Italian input VAT refunds after Brexit: a different perspective for UK operators

Angela Cipriani – Vat Tax Lawyer – BLCI Milan

Federico Vicino – CPA – BLCI Milan

On 23 June 2016, a majority of British voters supported the cessation of the United Kingdom’s membership in the European Union. After negotiations on the terms of the United Kingdom’s withdrawal from the European Union, a Withdrawal Agreement was concluded between the European Union and the United Kingdom and entered into force on 1 February 2020.

The United Kingdom left the European Union, including the Customs Union, on 31 January 2020 which became the formal date of the United Kingdom’s departure from the European Union; as of 1 January 2021, the processes of importing and exporting goods from the European Union have changed.

One of the most important effects of the United Kingdom’s exit from the European Union, from an Italian tax standpoint, has arisen in VAT refunds.  For extra-EU economic operators, the Italian legislation provides, among others, the “condition of reciprocity”: the eligibility rules for applicants from outside the European Union are similar to those from the European Union.

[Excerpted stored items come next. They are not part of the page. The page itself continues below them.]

-- ==== Sys2Proof/Tests/WitnessEvents.lean ====
section
/-! SUPPORT. Witnesses: for each statement about completions, wakes and the engines, a concrete state and operands that meet its
hypotheses, for each of its clauses. -/
namespace Sys2Proof.Machine

open Sys2Proof

set_option Elab.async false

/-! ### Completions and wakes -/

/-- Outstanding: a computation, a bulk copy, a leased line and an imprecise cause. -/
def sOut : State :=
  { tWorld with groups := [{ gA with late := [{ trap := { cause := .poison, va := 0x3000 }, pc := 0x1008, resume := 0, gid := 768, pid := 1 }] }],
                ops := [tOp 3 (.alu [(320, 7)] [] 0) []], bulks := [tBulk], leases := [{ line := 64, die := 0, since := 0, old := [], repl := false }], now := 2000 }

/-- The same world with a page of die 1 as the source, the loss of which die 0 has acted on or not. -/
def sFarBulk (known : Bool) : State :=
  { sOut with dies := [{ Die.reset 0 with down := if known then [1] else [] }, { Die.reset 1 with lost := true }],
              bulks := [{ tBulk with src := [{ off := 0, len := 4096, place := .fab (fabAddr 1 0x3000) 0 1 4 false }] }] }

/-- Each kind of outstanding work; the source of a bulk copy at a home that answers, at one that is lost, and with a unit whose tag is
wrong; a lease that is over, and one that is not: an atomic of its die waits on the line. -/
theorem witness_MemoryEventsComplete :
    (∃ o wv ws fl, sOut.ops.find? (fun o => o.id == 3) = some o ∧ o.kind = .alu wv ws fl ∧ awaitsAts sOut 3 = false) ∧
    (sOut.bulks.find? (fun b => b.id == 1) = some tBulk ∧ 0 ∈ tBulk.todo ∧ (grp? sOut tBulk.gid).any (fun g => sourceReady sOut tBulk g.die 0) = true ∧
      (spanPlace tBulk.src 0).any (fun p => isHbm p && placeGran p == granOf sOut (placeAddr p)) = true ∧ ∀ z, unitFailed sOut z = false) ∧
    (let units := sourceUnits sOut tBulk.src (chunkReads tBulk 0).1 (chunkReads tBulk 0).2
     units ≠ [] ∧ (∀ u ∈ units, placeLost sOut 0 u.2 = false) ∧ (∀ u ∈ units, isHbm u.2 = true → placeGran u.2 = granOf sOut (placeAddr u.2)) ∧
     (decodeSource (.errors 1 none) 0 units sOut).2 = none ∧
     (decodeSource .clean 0 [(0, .fab 0x3000 0 1 0 false)] sOut).2 = some 0) ∧
    (∀ b ∈ (sFarBulk true).bulks, sourceReady (sFarBulk true) b 0 0 = true ∧
      ((sourceUnits (sFarBulk true) b.src (chunkReads b 0).1 (chunkReads b 0).2).find? fun u => placeLost (sFarBulk true) 0 u.2).isSome = true) ∧
    (∃ l, sOut.leases.find? (fun l => l.line == 64) = some l ∧ leaseOver sOut l = true ∧
      leaseOver { sOut with now := 9, ops := [tOp 4 (.atom .add) [{ tAcc 0 (.fab 64 0 1 4 false) with cmp := [] }]] } l = false) ∧
    (∃ g r l, grp? sOut 768 = some g ∧ g.isWalker = false ∧ g.late = r :: l) :=
  ⟨⟨_, _, _, _, rfl, rfl, rfl⟩, ⟨rfl, by decide, by decide +kernel, by decide +kernel, none_failed (by decide +kernel)⟩,
    by decide +kernel, by decide +kernel, ⟨_, rfl, by decide +kernel, by decide +kernel⟩,
    ⟨_, _, _, rfl, rfl, rfl⟩⟩

/-- The tests' group with a path that waits. -/
def tWaiting (w : Wait) : Group := { gA with stack := { a := some { pA with wait := w }, b := none, rest := [] } }
/-- The world in which it waits, `n` cycles after reset. -/
def sWait (w : Wait) (n : Nat) : State := { tWorld with groups := [tWaiting w], now := n }
/-- A wait for the line at 0x3000 to lose a value. -/
def tWchg (want : W64) : Wait := .wchg (.fab 0x3000 0 1 4 false) 4 want 5 0 true .die 0
/-- A team with ring 7, whose stage 0 is in a state. -/
def sStage (w : Wait) (st : Nat) : State :=
  { sWait w 0 with teams := [ringTeam { st, phase := false, absent := [] }],
                   waiters := [(769, 7, 15, 768, 1, 0)] }
/-- A queue with a WAITGE packet that waits for the last timeline of the page to reach a value. -/
def qWait (v : W64) : Queue := { tQueue with packets := [{ tPacket 1 5 with waitTl := some (0x50FF8, v) }] }

/-- Waits of each kind, whose end has come and has not. -/
theorem witness_WakesEnd :
    ((pathEx (sWait (.twait 0 511 9 5 .die) 0) 768 1).any (fun x => x.p.wait == .twait 0 511 9 5 .die) = true ∧ (9#64).toNat ≤ (9#64).toNat ∧
      (8#64).toNat < (9#64).toNat ∧ dieUp tWorld 0 = true ∧ dieUp tWorld 7 = false ∧ 7 < 16) ∧
    ((pathEx (sWait (tWchg 0) 0) 768 1).any (fun x => x.p.wait == tWchg 0 && !placeLost (sWait (tWchg 0) 0) x.die (.fab 0x3000 0 1 4 false) &&
      !(leasedAway (sWait (tWchg 0) 0) x.die (.fab 0x3000 0 1 4 false) || placeAbsent (sWait (tWchg 0) 0) (.fab 0x3000 0 1 4 false) ||
        homeSilent (sWait (tWchg 0) 0) x.die (.fab 0x3000 0 1 4 false) || beingSaved (sWait (tWchg 0) 0) x) && (waitRead (sWait (tWchg 0) 0) x (.fab 0x3000 0 1 4 false) 4 .die 0).1.1 == 0 &&
      decide (clk (sWait (tWchg 0) 0) x.die < 1048576) && decide (1048576 ≤ clk (modDie (sWait (tWchg 0) 0) 0 fun d => { d with cyc := 16777216 }) x.die)) = true) ∧
    ([(false, 0), (true, 2)].all fun e =>
      let s := sStage (.racq 769 7 15 5 e.1 0) e.2
      ((team? s 769).bind fun t => stage? t 7 15).map (fun st => st.st) == some e.2 &&
      firstWaiter s (s.waiters.filter fun w => w.1 == 769 && w.2.1 == 7 && w.2.2.1 == 15 && waitsIn s e.1 w) == some (769, 7, 15, 768, 1, 0) &&
      (exOf s (.grp 768 0)).isSome) = true ∧
    (∀ e ∈ [1, 3], let s := sStage (.rrel 769 7 15) e
      (exOf s (.grp 768 0)).any (fun x => (grp? s 768).any fun g => ((team? s 769).any fun t => (stage? t 7 15).any fun st =>
        rrelReady s x g st && isOk (giveStage s x t st 7 15) && !rrelReady { s with ops := [tStore] } x g st)) = true) ∧
    ([0, 1].all fun (v : W64) => (qWait v).packets.find? (fun p => p.waitTl.isSome) == (qWait v).packets.head? &&
      ((queueTlValue { tWorld with queues := [qWait v] } (qWait v) 0x50FF8).map fun e => e.1) == some 0) = true ∧
    ([0, 1].all fun (ev : W64) => (exOf (inQ { tThread pQ with asleep := some 4, events := ev } tQueue) (.qthr 0 0)).isSome) = true ∧
    (({ tThread pQ with events := 0 } : QThread).arrived = 0 ∧ ({ tThread pQ with events := 1 } : QThread).arrived ≠ 0) := by
  refine ⟨?_, ?_, ?_, ?_, ?_, ?_, ?_⟩ <;> decide +kernel

/-- A path that spins in a block. -/
def spun : Path := { pA with blk := some { len := 1, live := 0, entry := true, handler := false, loop := false, spin := true, reconv := 0, pf := 0 } }

/-- A phase that its one participant has reached and one that it has not, with the participant killed; a path that has spun or been
spilled for its count, and one that waits to enter a handler; a request for a walker of the die kernel's and for the vendor's. -/
theorem witness_WakesAndTurnsComplete :
    (∀ b < 8, let t : Team := { tTeam with bars := [(b, { Bar.fresh with roles := some 1, lanes := [(768, 0xFF)], arrived := [768] })], killed := [768] }
      t.st = .resident ∧ phaseDone { sA with teams := [t] } t b = true ∧ phaseDone sA tTeam b = false) ∧
    (spunOut 4096 (some spun) = true ∧ spunOut 4095 (some spun) = false ∧
      (let k : Stack := { a := some pA, b := some { pA with pid := 2 }, rest := [.path { pA with pid := 3 }] }
       ((k.rest.filterMap spilledReady).any fun p => decide (p.slotAt + 16384 ≤ 16384)) = true)) ∧
    (let d : Pend := { trap := { cause := .trap }, pc := 0x1008, resume := 0x1010, gid := 768, pid := 1 }
     let p : Path := { pA with wait := .trapping, pend := some d }
     let g := tGroup p
     g.stack.paths.find? (fun p => p.pid == 1) = some p ∧ (tryEnter (inG g) g p d.trap d.pc d.resume).isSome = true ∧
     tryEnter { inG g with ops := [tOp 3 (.alu [] [] 0) []] } g p d.trap d.pc d.resume = none) ∧
    (let m : Miss := { gid := 768, pid := 1, pasid := 1, va := 0x900000, write := false, fetch := false, hroot := false, mat := false, lanes := 0xFF }
     let s := { sA with cores := [{ tCore with missQ := [m] }] }
     core? s 0 0 = some { tCore with missQ := [m] } ∧ (die? s 0).any (fun d => d.walker.isNone) = true ∧
     (die? (modDie s 0 fun d => { d with walker := some 0x4000 }) 0).any (fun d => d.walker == some 0x4000) = true) := by
  refine ⟨by decide +kernel, ⟨by decide +kernel, by decide +kernel, by decide +kernel⟩, ⟨rfl, by decide +kernel, by decide +kernel⟩, rfl, rfl, rfl⟩

/-! ### Matrix and copy engines -/

/-- The world whose core holds matrix operations of the tests' group. -/
def sEng (l : List MatOp) (f : Group → Group) : State :=
  { tWorld with groups := [f gA], cores := [{ tCore with bind := some 769, strm := [(3, l)] }] }

/-- A load of tile 0 from a page that no table maps. -/
def tAbsent : MatOp := { tMat 1 with kind := .mld (.fp .f32), a := [0x900000, 64, 0x00010001] }

/-- A stream whose head clears a tile, one whose head's page is absent, and one with no operation, with the vendor walker and
with the die kernel's; a fault to deliver at a boundary, and one inside a handler that is full. -/
theorem witness_MatrixEventsComplete :
    (∃ e, engOf (sEng [tMat 1, tMat 2] id) 0 0 3 .clean = some e ∧ e.o.kind = .mzero) ∧
    ((core? (sEng [tMat 1, tMat 2] id) 0 0).any (fun c => sget [] c.strm 3 == [tMat 1, tMat 2]) = true ∧ (grp? (sEng [] id) 768).isSome = true ∧
      (tMat 1).stopped = false ∧ (tMat 2).num ≠ (tMat 1).num ∧ (tMat 1).rowsDone = true ∧ (tMat 1).kind = .mzero) ∧
    (let u := runHead (sEng [tAbsent] id) 0 0 3 .clean
     (engOf u 0 0 3 .clean).any (fun e => e.o.await.any (fun w => w.1 == 0x900000#64 && !e.g.ended &&
       (match walkLeaf u 0 (groupPasid u e.g) w.1 with
        | .error (.trap t) => t.cause == .pageFault
        | _ => false))) = true) ∧
    engOf (runHead (sEng [] id) 0 0 3 .clean) 0 0 3 .clean = none ∧
    (∃ d, die? (sEng [tMat 1] id) 0 = some d ∧ d.walker = none) ∧
    (∃ d, die? (modDie (sEng [tMat 1] id) 0 fun d => { d with walker := some 0x4000 }) 0 = some d ∧ d.walker.isSome = true) ∧
    (let f := fun (g : Group) => { g with mfault := [(3, 0x900000, 0x10)] }
     ∃ p g', grp? (sEng [] f) 768 = some (f gA) ∧ (f gA).frames = [] ∧ (f gA).stack.a = some p ∧ p.pid = 1 ∧ p.atHdr = false ∧ p.wait = .run ∧
       grp? (modGrp { sEng [] f with waiters := [] } 768 fun g => { g.modPid 1 (fun p => { p with wait := .run }) with mfault := [] }) 768 = some g') :=
  ⟨⟨_, rfl, rfl⟩, by decide +kernel, by decide +kernel, rfl, ⟨_, rfl, rfl⟩, ⟨_, rfl, rfl⟩, _, _, rfl, rfl, rfl, rfl, rfl, rfl, rfl⟩

/-- A write of a work to another module that is not acknowledged. -/
def tFar (w : TxWork) : LinkTx :=
  { src := 0, dst := 1, tag := 5, req := { write := true, addr := 2 ^ 43, len := 8, data := [] }, circuit := some 66, acc := none, work := some w }

/-- A stream whose rows are done, with such a write and without; an `mst` whose signal is performed. -/
theorem witness_far_writes_of_a_stream :
    farOut (sEng [tMat 1] id) (.matrix 0 0 3) = false ∧ farOut { sEng [tMat 1] id with links := [tFar (.matrix 0 0 3)] } (.matrix 0 0 3) = true ∧
    (let o := { tMat 1 with kind := .mst (.fp .f32) .rne false false true, row := 64, signalled := true }
     o.rowsDone = true ∧ o.signalled = true ∧ (core? (sEng [o] id) 0 0).any (fun c => sget [] c.strm 3 == [o]) = true) := by decide +kernel

/-- A copy operation of context 0: 64 bytes from 0x3000. -/
def cpyOp (dst : W64) : CopyOp := { tCopyOp with kind := .cpy, args := [0, 0, dst, 0x3000, 64] }
/-- The world of that operation. -/
def sCpy (o : CopyOp) : State := { tWorld with copies := [{ CopyCtx.reset 0 0 with pasid := 1, ops := [o], count := 1 }] }
/-- Whether a run of a copy performed all of it. -/
def CopyEnd.isAll : CopyEnd → Bool
  | .all _ => true
  | _ => false
/-- Whether a run of a copy met a cause. -/
def CopyEnd.isTrap : CopyEnd → Bool
  | .stop _ (.trap _ _) => true
  | _ => false

/-- A copy operation whose bytes are written, with a write to another module that is not acknowledged. -/
theorem witness_far_writes_of_a_copy :
    (let o := cpyOp 0x4000
     let s := { sCpy o with links := [tFar (.copy 0 0)] }
     (cc? s 0 0).any (fun x => copyOf s 0 0 == some o && copyTurn s 0 0 && match copyRun (copOf (serveTurn s 0 0) x .clean) o.work (serveTurn s 0 0) with
       | .all t => farOut t (.copy 0 0)
       | _ => false)) = true := by decide +kernel

/-- An operation that can be performed whole, and one whose destination is not mapped; a program to start and one that has ended; a
stopped operation and one that has not stopped. -/
theorem witness_CopyEventsComplete :
    (let o := cpyOp 0x4000
     let s := sCpy o
     (cc? s 0 0).any (fun x => copyOf s 0 0 == some o && copyTurn s 0 0 && (copyRun (copOf (serveTurn s 0 0) x .clean) o.work (serveTurn s 0 0)).isAll) = true ∧
       o.kind ≠ .prog ∧ copyTurn tWorld 0 0 = false) ∧
    (let o := cpyOp 0x900000
     let s := sCpy o
     (cc? s 0 0).any (fun x => copyOf s 0 0 == some o && (copyRun (copOf s x .clean) o.work s).isTrap) = true) ∧
    (∀ pos ∈ [0, 1], let o := { tCopyOp with pos }
      let s := sCpy o
      (cc? s 0 0).any (fun x => copyOf s 0 0 == some o && o.kind == .prog && x.prog.isNone && copyTurn s 0 0) = true) ∧
    (∀ stop ∈ [none, some ({ cause := .pageFault } : Trap)], let o := { tCopyOp with stop }
      let s := sCpy o
      (cc? s 0 0).any (fun x => x.ops.head? == some o && canResume x == (stop.isSome && o.kind != .prog)) = true) := by decide +kernel

end Sys2Proof.Machine
end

However, reciprocity is required.

Italy has signed reciprocity agreements with Switzerland, Norway, and Israel. But a good interpretation of the Italian tax landscape cannot exclude that the condition of reciprocity required by the Italian legislation is satisfied also for UK operators

First, the Withdrawal Agreement contains clear provisions on the exchange of information and broad VAT collaboration between the EU/UK: on this point, the Italian tax administration confirms that the withdrawal agreement can be considered substantially similar to the administrative cooperation instruments in force in the EU and this circumstance allows taxable persons established in the United Kingdom to access the institution of direct VAT identification (art 35ter of the Italian VAT act)

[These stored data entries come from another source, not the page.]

/-- The vector and mask words, each by its shape; an admitted type of the integer rows has at most 32 bits. -/
theorem vectorForm_frame {i : Instr} {f : Form} {s : State} {x : Ex} (hi : ill i = none) (hf : vectorForm i = some f)
    (hr : Ready s x vecRule f.use f.head) : ∃ t, exec i s = .next t ∧ RegisterFrame s t x f := by
  cases i with
  | vadd h ty vd va vb sat | vsub h ty vd va vb sat | vmul h ty vd va vb sat =>
    cases hf; exact vecArith_frame (width_of hi width_le_of_vecIN) rfl hr
  | vmin h ty vd va vb | vmax h ty vd va vb => cases hf; exact vecArith_frame (width_of hi width_le_of_vecIN) rfl hr
  | vmulh h ty vd va vb => cases hf; exact vecArith_frame (F := fun a b => a * b / (2 ^ ty.width : Nat)) (width_of hi width_le_of_vecIN) rfl hr
  | vmad h ty vd va vb vc sat =>
    cases hf
    exact vecOp_frame (vs := [va, vb, vc]) (F := fun g _ i =>
      intWrites ty vd.toNat i (narrow ty sat (laneInt g ty va.toNat i * laneInt g ty vb.toNat i + laneInt g ty vc.toNat i))) rfl hr
      fun _ _ _ => keys_intWrites32 ty (width_of hi width_le_of_vecIN) vd _ _
  | vand h ty vd va vb | vor h ty vd va vb | vxor h ty vd va vb => cases hf; exact vecBits_frame (width_of hi width_le_of_vecB) rfl hr
  | vandn h ty vd va vb => cases hf; exact vecBits_frame (F := fun a b => a - Nat.land a b) (width_of hi width_le_of_vecB) rfl hr
  | vshl h ty vd va vb | vsra h ty vd va vb => cases hf; exact vecShift_frame (width_of hi width_le_of_vecB) rfl hr
  | vshr h ty vd va vb => cases hf; exact vecShift_frame (F := fun _ a c => shrN a c) (width_of hi width_le_of_vecB) rfl hr
  | vnot h ty vd va => cases hf; exact vecBit1_frame (F := fun a => 2 ^ ty.width - 1 - a) (width_of hi width_le_of_vecB) rfl hr
  | vbrev h ty vd va => cases hf; exact vecBit1_frame (F := brevN ty.width) (width_of hi width_le_of_vecB) rfl hr
  | vclz h ty vd va => cases hf; exact vecCnt_frame (F := clzN ty.width) rfl hr
  | vpopc h ty vd va => cases hf; exact vecCnt_frame (F := popcN ty.width) rfl hr
  | vabs h ty vd va sat =>
    cases hf
    exact vecOp_frame (vs := [va]) (F := fun g _ i => intWrites ty vd.toNat i (narrow ty sat (laneInt g ty va.toNat i).natAbs)) rfl hr
      fun _ _ _ => keys_intWrites32 ty (width_of hi fun hk => width_le_of_vecIN (Bool.and_eq_true_iff.mp hk).2) vd _ _
  | vneg h ty vd va sat =>
    cases hf
    exact vecOp_frame (vs := [va]) (F := fun g _ i => intWrites ty vd.toNat i (narrow ty sat (-(laneInt g ty va.toNat i)))) rfl hr
      fun _ _ _ => keys_intWrites32 ty (width_of hi fun hk => width_le_of_vecIN (Bool.and_eq_true_iff.mp hk).2) vd _ _
  | vbfe h ty vd va vc => cases hf; exact vecOne_frame rfl hr
  | vbfi h vd va vb vc => cases hf; exact vecOne_frame rfl hr
  | vclmul h vd va vb vc hi xacc => cases hf; exact vecOne_frame rfl hr
  | vli h vd imm | vlane h vd => cases hf; exact vecOne_frame (vs := []) rfl hr
  | vaddc h vd va vb k => cases hf; exact carryOp_frame (F := fun a b c => (a + b + c, decide (2 ^ 32 ≤ a + b + c))) rfl hr
  | vsubb h vd va vb k => cases hf; exact carryOp_frame (F := fun a b c => (a + 2 ^ 33 - b - c, decide (a < b + c))) rfl hr
  | vmov h ty vd va => cases hf; exact vecBody_frame rfl rfl hr fun _ _ _ => keys_move _ _ _ _ _
  | vsel h ty vd va vb k => cases hf; exact vecBody_frame rfl rfl hr fun _ _ _ => keys_move _ _ _ _ _
  | vbcast h ty vd ss => cases hf; exact vecBody_frame rfl rfl hr fun _ _ _ => keys_intWrites _ _ _ _
  | vaddImm h ty vd va imm | vsubImm h ty vd va imm | vmulImm h ty vd va imm | vminImm h ty vd va imm | vmaxImm h ty vd va imm =>
    cases hf; exact vecArithImm_frame (width_of hi width_le_of_vecIN) rfl hr
  | vandImm h ty vd va imm | vorImm h ty vd va imm | vxorImm h ty vd va imm =>
    cases hf; exact vecBitsImm_frame (width_of hi width_le_of_vecB) rfl hr
  | vshlImm h ty vd va imm | vsraImm h ty vd va imm => cases hf; exact vecShiftImm_frame (width_of hi width_le_of_vecB) rfl hr
  | vshrImm h ty vd va imm => cases hf; exact vecShiftImm_frame (F := fun _ a c => shrN a c) (width_of hi width_le_of_vecB) rfl hr
  | vfadd h ty vd va vb rm | vfsub h ty vd va vb rm | vfmul h ty vd va vb rm => cases hf; exact fpOp2_frame rfl hr
  | vfmin h ty vd va vb | vfmax h ty vd va vb => cases hf; exact fpOp2_frame rfl hr
  | vfsgn h ty vd va vb => cases hf; exact fpOp2_frame (F := fun a b => fpSetSign ty a (signOf ty b) (sigFlag (readFp ty b))) rfl hr
  | vffma h ty vd va vb vc rm => cases hf; exact fpBody_frame rfl rfl rfl hr fun _ _ => keys_fpRes _ _ _ _
  | vfabs h ty vd va => cases hf; exact fpOp1_frame (F := fun a => fpSetSign ty a false 0) rfl hr
  | vfneg h ty vd va => cases hf; exact fpOp1_frame (F := fun a => fpSetSign ty a (!signOf ty a) 0) rfl hr
  | vffract h ty vd va rm | vfround h ty vd va rm => cases hf; exact fpOp1_frame rfl hr
  | vfrcp h vd va | vfrsq h vd va | vfexp2 h vd va | vflog2 h vd va | vfsin h vd va | vfcos h vd va => cases hf; exact fpLong1_frame rfl hr
  | vfsqrt h ty vd va rm => cases hf; exact fpLong1_frame rfl hr
  | vdot h ta tb vd va vb vc mx => cases hf; exact long_case rfl rfl rfl rfl hr fun _ _ => keys_fpRes .f32 vd _ _
  | vfclass h ty vd va => cases hf; exact vecBody_frame rfl rfl hr fun _ _ _ => keys_one _ _ _
  | vfcmp h ty c md va vb => cases hf; exact lane_case rfl rfl hr fun g => lanesOnly_compare g _ _ _ (List.mem_singleton.mpr rfl) _ _ _
  | vfcvt h dst src vd va rm ovf => cases hf; exact fpBody_frame rfl rfl rfl hr fun _ _ => keys_fpRes _ _ _ _
  | vfscale h ty vd va vb rm => cases hf; exact fpBody_frame rfl rfl rfl hr fun _ _ => keys_fpRes _ _ _ _
  | vicvt h dst src vd va rm => cases hf; exact fpBody_frame rfl rfl rfl hr fun _ _ => keys_intWrites _ _ _ _
  | vpack h ty vd va rm ovf => cases hf; exact fpBody_frame rfl rfl rfl hr fun _ _ => keys_one _ _ _
  | vunpack h ty vd va =>
    cases hf
    refine fpBody_frame rfl rfl rfl hr fun g l e he => ?_
    simp only [List.map_map, List.mem_map, Function.comp_apply, List.mem_range] at he
    obtain ⟨j, hj, rfl⟩ := he
    exact ⟨vd.toNat + j, List.mem_map.mpr ⟨j, List.mem_range.mpr hj, rfl⟩, rfl⟩
  | vpackDense h ty vd va => cases hf; exact vecBody_frame rfl rfl hr fun _ _ _ => keys_run _ _ _ _
  | vunpackDense h ty vd va => cases hf; exact vecBody_frame rfl rfl hr fun _ _ _ => keys_run _ _ _ _
  | vcmp h ty c md va vb => cases hf; exact maskBody_frame rfl (List.mem_singleton.mpr rfl) rfl hr
  | mand h md ma mb | mor h md ma mb | mxor h md ma mb | mandn h md ma mb => cases hf; exact maskBody_frame rfl (List.mem_singleton.mpr rfl) rfl hr
  | mnot h md ma | mmov h md ma => cases hf; exact maskBody_frame rfl (List.mem_singleton.mpr rfl) rfl hr
  | mfroms h md ss => cases hf; exact maskBody_frame rfl (List.mem_singleton.mpr rfl) rfl hr
  | mpopc h sd ma => cases hf; exact maskScalar_frame (F := fun m => BitVec.ofNat 64 (popcount m)) rfl hr
  | mffs h sd ma => cases hf; exact maskScalar_frame (F := fun m => BitVec.ofNat 64 ((lanesOf m).head?.getD 64)) rfl hr
  | mfls h sd ma => cases hf; exact maskScalar_frame (F := fun m => BitVec.ofNat 64 ((lanesOf m).getLast?.getD 64)) rfl hr
  | mtos h sd ma => cases hf; exact maskScalar_frame (F := id) rfl hr
  | _ => cases hf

On the other hand, the procedure applied by the United Kingdom for the reimbursement of input VAT in that country – as provided by “VAT Notice 723A” issued by HM Revenue & Customs  – is very similar to that provided for by Italian legislation;  it provides that, when completing the application form, the non-resident and not established in the United Kingdom must state that:

  • the goods or services purchased in the United Kingdom have been used for the conduct of business carried out in this country;
  • in the same period, no sales of goods or services relevant to VAT purposes were carried out in UK the

In light of the above, UK companies will be able to continue to operate within the Italian market with the possibility of having the VAT paid therein reimbursed and, last but not least, the possibility of identifying themselves directly that, substantially, represents a point of access to the European Union market.